_PROMPT_
After reading the data, copy it out in full and exactly.

--- --- ---

-- ==== Sys2Proof/Machine/Enter.lean ====
section
/-! DEFINITION. What every command does around its own effect. The clock moves to the cycle of the command; on the way each
cycle in which something is due begins and ends: what had been put off is done, held instructions issue, and at its end the
cells apply what reached them (R321) and the thresher takes its events (R400). Then the command acts and the pins follow. -/

namespace Sys2Proof.Machine

/-! ## Instructions held at issue (R210, R217, R225, R258, R263, R281) -/

/-- The effect of an instruction that can be held. -/
def heldEffect : Instr → Block → Block
  | .coreLoadStore _ t pc op errs => coreLoadStore t pc op errs
  | .tpull _ t pc ⟨xs, errs⟩ => fenced t (tpull t pc xs errs)
  | .hdrmrg _ t pc xd xs1 ⟨xs2, errs⟩ => hdrmrg t pc xd xs1 xs2 errs
  | .patch _ t pc ⟨xs, errs⟩ => fenced t (patch t pc xs errs)
  | .trw _ t pc vs width high => trw t pc vs width high
  | .trr _ t pc vd width => trr t pc vd width
  | .mfill _ t pc xd xn xw => mfill t pc xd xn xw
  | .mcopy _ t pc xd xn xs => mcopy t pc xd xn xs
  | .mma _ t pc ⟨xs, errs⟩ => mma t pc xs errs
  | .wchain _ t pc ⟨xs, errs⟩ => wchain t pc xs errs
  | .vectorBundle _ t pc ⟨insns, errs⟩ => vectorBundle t pc insns errs
  | .sarm _ t pc xd ⟨xs, errs⟩ slot => sarm t pc xd xs slot errs
  | .srearm _ t pc xd ⟨xs, errs⟩ slot => srearm t pc xd xs slot errs
  | _ => id

/-- A held instruction is tried again: it issues, or stays held. One whose tiller has been taken out of it is forgotten. -/
def tryHeld (b : Block) (h : Nat × Instr) : Block :=
  let x := tl b h.1
  if x.stall.isNone then b
  else
    let r := heldEffect h.2 (setTl b h.1 { x with stall := none })
    if (tl r h.1).stall.isSome then { setTl b h.1 { x with stall := (tl r h.1).stall } with held := b.held ++ [h] } else r

/-- Every held instruction is tried once. -/
def tryAllHeld (b : Block) : Block := b.held.foldl tryHeld { b with held := [], retry := false }

/-- An instruction of tiller `t` that may be held: it has then no other effect. -/
def mayHold (t : Nat) (i : Instr) (f : Block → Block) (b : Block) : Block :=
  let r := f b
  if (tl b t).stall.isNone && (tl r t).stall.isSome then
    { setTl b t { tl b t with stall := (tl r t).stall } with held := b.held ++ [(t, i)] }
  else r

/-! ## The end of a cycle -/

/-- The next cycle begins with nothing seen. -/
def clearNow (b : Block) : Block := { b with now := Now.init }

/-- What cycle 0 of a line still owes where commands of the rings have taken effect in it and no LINE_TICK came. -/
def tickOwed (b : Block) : Block :=
  match b.seq.arrived with
  | some t => finishTick t b
  | none => b

/-- The end of a cycle: a tick that has arrived, units that have drained, camera deadlines, cells, waits, the deadlock condition, the thresher. -/
def closeCycle (p : Published) (b : Block) : Published × Block :=
  let r := takeRaised p (observe (endWaits (applyOps (closePorts (drainUnits (tickOwed b))))))
  pins r.1 (clearNow r.2)

/-! ## Work that is due -/

/-- The earlier of two cycles. -/
def earlier (a b : Option Nat) : Option Nat :=
  match a, b with
  | none, y => y
  | x, none => x
  | some x, some y => some (min x y)

/-- The next cycle in which something is due that no command brings. -/
def nextDue (b : Block) : Option Nat :=
  earlier ((b.seq.later.map (fun w => some w.due)).foldl earlier none)
    (earlier (earlier b.ovwr (holdDueC b)) (earlier (staleDueC b) (if b.retry then some (b.pwr.ccy + 1) else none)))

/-- HOST_EVT_OVWR, in the cycle after the overwriting write (R378). -/
def ovwrDue (b : Block) : Block :=
  match b.ovwr with
  | some d => if d ≤ b.pwr.ccy then raiseOnce { b with ovwr := none } 0x9B 0 0 else b
  | none => b

/-- What is due in the cycle that has come. -/
def doDue (b : Block) : Block :=
  let b := staleDue (doDueWork (holdDue (ovwrDue b)))
  if b.retry then tryAllHeld b else b

/-- The clock moves to cycle `c`: the present cycle ends. -/
def clockTo (c : Nat) (s : Published × Block) : Published × Block :=
  if s.2.pwr.ccy < c then
    let r := closeCycle s.1 s.2
    (r.1, tickTo c r.2)
  else s

/-- To cycle `c`, through every cycle before it and `c` itself in which something is due; a tick that has arrived is completed before
its cycle is left. -/
def walk (c : Nat) : Nat → Published × Block → Published × Block
  | 0, s => clockTo c s
  | n + 1, s =>
    if s.2.seq.arrived.isSome && decide (s.2.pwr.ccy < c) then walk c n (s.1, tickOwed s.2)
    else match nextDue s.2 with
    | none => clockTo c s
    | some d =>
      if d ≤ c then
        let r := clockTo d s
        walk c n (r.1, doDue r.2)
      else clockTo c s

/-- More visits than anything waiting can ask for: work put off is visited twice where a list refuses its task. -/
def visits (b : Block) : Nat := 2 * b.seq.later.length + b.held.length + (allStages b).length + 9

/-- The part as a command at core cycle `c` finds it. Without a core clock no cycle passes (R497). -/
def found (c : Nat) (p : Published) (b : Block) : Published × Block :=
  if b.pwr.core then walk c (visits b) (p, b) else (p, b)

/-! ## A command -/

/-- After a command the pins follow; a warm reset taken by it starts them from their reset state (R498). Without a core clock
no cycle ends: the thresher takes the command's events at once. -/
def leave (p : Published) (b : Block) : Published × Block :=
  if b.pwr.fresh then pins Published.init { b with pwr := { b.pwr with fresh := false } }
  else if b.pwr.core then pins p { b with retry := !b.held.isEmpty }
  else
    let r := takeRaised p b
    pins r.1 { r.2 with now := { r.2.now with bits := [] } }

/-- A command at core cycle `c`. -/
def runBlk (c : Nat) (f : Published → Block → Block) (p : Published) (b : Block) : Published × Block :=
  let s := found c p b
  leave s.1 (f s.1 s.2)

/-- An event of a unit that exists. -/
def gate (ok : Bool) (f : Block → Block) (b : Block) : Block := if ok then f b else b

/-- The outcome of a command whose effect on the block is `f`: always a next state, the queue unchanged. -/
def run (c : Nat) (f : Block → Block) (s : State) : Host.Outcome State Fault Refusal :=
  .next { s with pub := (runBlk c (fun _ => f) s.pub s.blk).1, blk := (runBlk c (fun _ => f) s.pub s.blk).2 }

/-- The same for a row that stands for a host write to a register: commands that take effect in its cycle do so first (R369). -/
def runWrite (c : Nat) (f : Block → Block) (s : State) : Host.Outcome State Fault Refusal := run c (fun b => f (commandsFirst b)) s

/-- The same for an effect that reads what the thresher shows. -/
def runPub (c : Nat) (f : Published → Block → Block) (s : State) : Host.Outcome State Fault Refusal :=
  .next { s with pub := (runBlk c f s.pub s.blk).1, blk := (runBlk c f s.pub s.blk).2 }

/-- The outcome of a part reset: the new block, the thresher and pins from their reset state. -/
def resetTo (b : Block) (s : State) : Host.Outcome State Fault Refusal :=
  let r := pins Published.init b
  .next { s with pub := r.1, blk := r.2 }

end Sys2Proof.Machine
end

--- --- ---

_EXERCISE RESPONSE_
-- ==== Sys2Proof/Machine/Enter.lean ====
section
/-! DEFINITION. What every command does around its own effect. The clock moves to the cycle of the command; on the way each
cycle in which something is due begins and ends: what had been put off is done, held instructions issue, and at its end the
cells apply what reached them (R321) and the thresher takes its events (R400). Then the command acts and the pins follow. -/

namespace Sys2Proof.Machine

/-! ## Instructions held at issue (R210, R217, R225, R258, R263, R281) -/

/-- The effect of an instruction that can be held. -/
def heldEffect : Instr → Block → Block
  | .coreLoadStore _ t pc op errs => coreLoadStore t pc op errs
  | .tpull _ t pc ⟨xs, errs⟩ => fenced t (tpull t pc xs errs)
  | .hdrmrg _ t pc xd xs1 ⟨xs2, errs⟩ => hdrmrg t pc xd xs1 xs2 errs
  | .patch _ t pc ⟨xs, errs⟩ => fenced t (patch t pc xs errs)
  | .trw _ t pc vs width high => trw t pc vs width high
  | .trr _ t pc vd width => trr t pc vd width
  | .mfill _ t pc xd xn xw => mfill t pc xd xn xw
  | .mcopy _ t pc xd xn xs => mcopy t pc xd xn xs
  | .mma _ t pc ⟨xs, errs⟩ => mma t pc xs errs
  | .wchain _ t pc ⟨xs, errs⟩ => wchain t pc xs errs
  | .vectorBundle _ t pc ⟨insns, errs⟩ => vectorBundle t pc insns errs
  | .sarm _ t pc xd ⟨xs, errs⟩ slot => sarm t pc xd xs slot errs
  | .srearm _ t pc xd ⟨xs, errs⟩ slot => srearm t pc xd xs slot errs
  | _ => id

/-- A held instruction is tried again: it issues, or stays held. One whose tiller has been taken out of it is forgotten. -/
def tryHeld (b : Block) (h : Nat × Instr) : Block :=
  let x := tl b h.1
  if x.stall.isNone then b
  else
    let r := heldEffect h.2 (setTl b h.1 { x with stall := none })
    if (tl r h.1).stall.isSome then { setTl b h.1 { x with stall := (tl r h.1).stall } with held := b.held ++ [h] } else r

/-- Every held instruction is tried once. -/
def tryAllHeld (b : Block) : Block := b.held.foldl tryHeld { b with held := [], retry := false }

/-- An instruction of tiller `t` that may be held: it has then no other effect. -/
def mayHold (t : Nat) (i : Instr) (f : Block → Block) (b : Block) : Block :=
  let r := f b
  if (tl b t).stall.isNone && (tl r t).stall.isSome then
    { setTl b t { tl b t with stall := (tl r t).stall } with held := b.held ++ [(t, i)] }
  else r

/-! ## The end of a cycle -/

/-- The next cycle begins with nothing seen. -/
def clearNow (b : Block) : Block := { b with now := Now.init }

/-- What cycle 0 of a line still owes where commands of the rings have taken effect in it and no LINE_TICK came. -/
def tickOwed (b : Block) : Block :=
  match b.seq.arrived with
  | some t => finishTick t b
  | none => b

/-- The end of a cycle: a tick that has arrived, units that have drained, camera deadlines, cells, waits, the deadlock condition, the thresher. -/
def closeCycle (p : Published) (b : Block) : Published × Block :=
  let r := takeRaised p (observe (endWaits (applyOps (closePorts (drainUnits (tickOwed b))))))
  pins r.1 (clearNow r.2)

/-! ## Work that is due -/

/-- The earlier of two cycles. -/
def earlier (a b : Option Nat) : Option Nat :=
  match a, b with
  | none, y => y
  | x, none => x
  | some x, some y => some (min x y)

/-- The next cycle in which something is due that no command brings. -/
def nextDue (b : Block) : Option Nat :=
  earlier ((b.seq.later.map (fun w => some w.due)).foldl earlier none)
    (earlier (earlier b.ovwr (holdDueC b)) (earlier (staleDueC b) (if b.retry then some (b.pwr.ccy + 1) else none)))

/-- HOST_EVT_OVWR, in the cycle after the overwriting write (R378). -/
def ovwrDue (b : Block) : Block :=
  match b.ovwr with
  | some d => if d ≤ b.pwr.ccy then raiseOnce { b with ovwr := none } 0x9B 0 0 else b
  | none => b

/-- What is due in the cycle that has come. -/
def doDue (b : Block) : Block :=
  let b := staleDue (doDueWork (holdDue (ovwrDue b)))
  if b.retry then tryAllHeld b else b

/-- The clock moves to cycle `c`: the present cycle ends. -/
def clockTo (c : Nat) (s : Published × Block) : Published × Block :=
  if s.2.pwr.ccy < c then
    let r := closeCycle s.1 s.2
    (r.1, tickTo c r.2)
  else s

/-- To cycle `c`, through every cycle before it and `c` itself in which something is due; a tick that has arrived is completed before
its cycle is left. -/
def walk (c : Nat) : Nat → Published × Block → Published × Block
  | 0, s => clockTo c s
  | n + 1, s =>
    if s.2.seq.arrived.isSome && decide (s.2.pwr.ccy < c) then walk c n (s.1, tickOwed s.2)
    else match nextDue s.2 with
    | none => clockTo c s
    | some d =>
      if d ≤ c then
        let r := clockTo d s
        walk c n (r.1, doDue r.2)
      else clockTo c s

/-- More visits than anything waiting can ask for: work put off is visited twice where a list refuses its task. -/
def visits (b : Block) : Nat := 2 * b.seq.later.length + b.held.length + (allStages b).length + 9

/-- The part as a command at core cycle `c` finds it. Without a core clock no cycle passes (R497). -/
def found (c : Nat) (p : Published) (b : Block) : Published × Block :=
  if b.pwr.core then walk c (visits b) (p, b) else (p, b)

/-! ## A command -/

/-- After a command the pins follow; a warm reset taken by it starts them from their reset state (R498). Without a core clock
no cycle ends: the thresher takes the command's events at once. -/
def leave (p : Published) (b : Block) : Published × Block :=
  if b.pwr.fresh then pins Published.init { b with pwr := { b.pwr with fresh := false } }
  else if b.pwr.core then pins p { b with retry := !b.held.isEmpty }
  else
    let r := takeRaised p b
    pins r.1 { r.2 with now := { r.2.now with bits := [] } }

/-- A command at core cycle `c`. -/
def runBlk (c : Nat) (f : Published → Block → Block) (p : Published) (b : Block) : Published × Block :=
  let s := found c p b
  leave s.1 (f s.1 s.2)

/-- An event of a unit that exists. -/
def gate (ok : Bool) (f : Block → Block) (b : Block) : Block := if ok then f b else b

/-- The outcome of a command whose effect on the block is `f`: always a next state, the queue unchanged. -/
def run (c : Nat) (f : Block → Block) (s : State) : Host.Outcome State Fault Refusal :=
  .next { s with pub := (runBlk c (fun _ => f) s.pub s.blk).1, blk := (runBlk c (fun _ => f) s.pub s.blk).2 }

/-- The same for a row that stands for a host write to a register: commands that take effect in its cycle do so first (R369). -/
def runWrite (c : Nat) (f : Block → Block) (s : State) : Host.Outcome State Fault Refusal := run c (fun b => f (commandsFirst b)) s

/-- The same for an effect that reads what the thresher shows. -/
def runPub (c : Nat) (f : Published → Block → Block) (s : State) : Host.Outcome State Fault Refusal :=
  .next { s with pub := (runBlk c f s.pub s.blk).1, blk := (runBlk c f s.pub s.blk).2 }

/-- The outcome of a part reset: the new block, the thresher and pins from their reset state. -/
def resetTo (b : Block) (s : State) : Host.Outcome State Fault Refusal :=
  let r := pins Published.init b
  .next { s with pub := r.1, blk := r.2 }

end Sys2Proof.Machine
end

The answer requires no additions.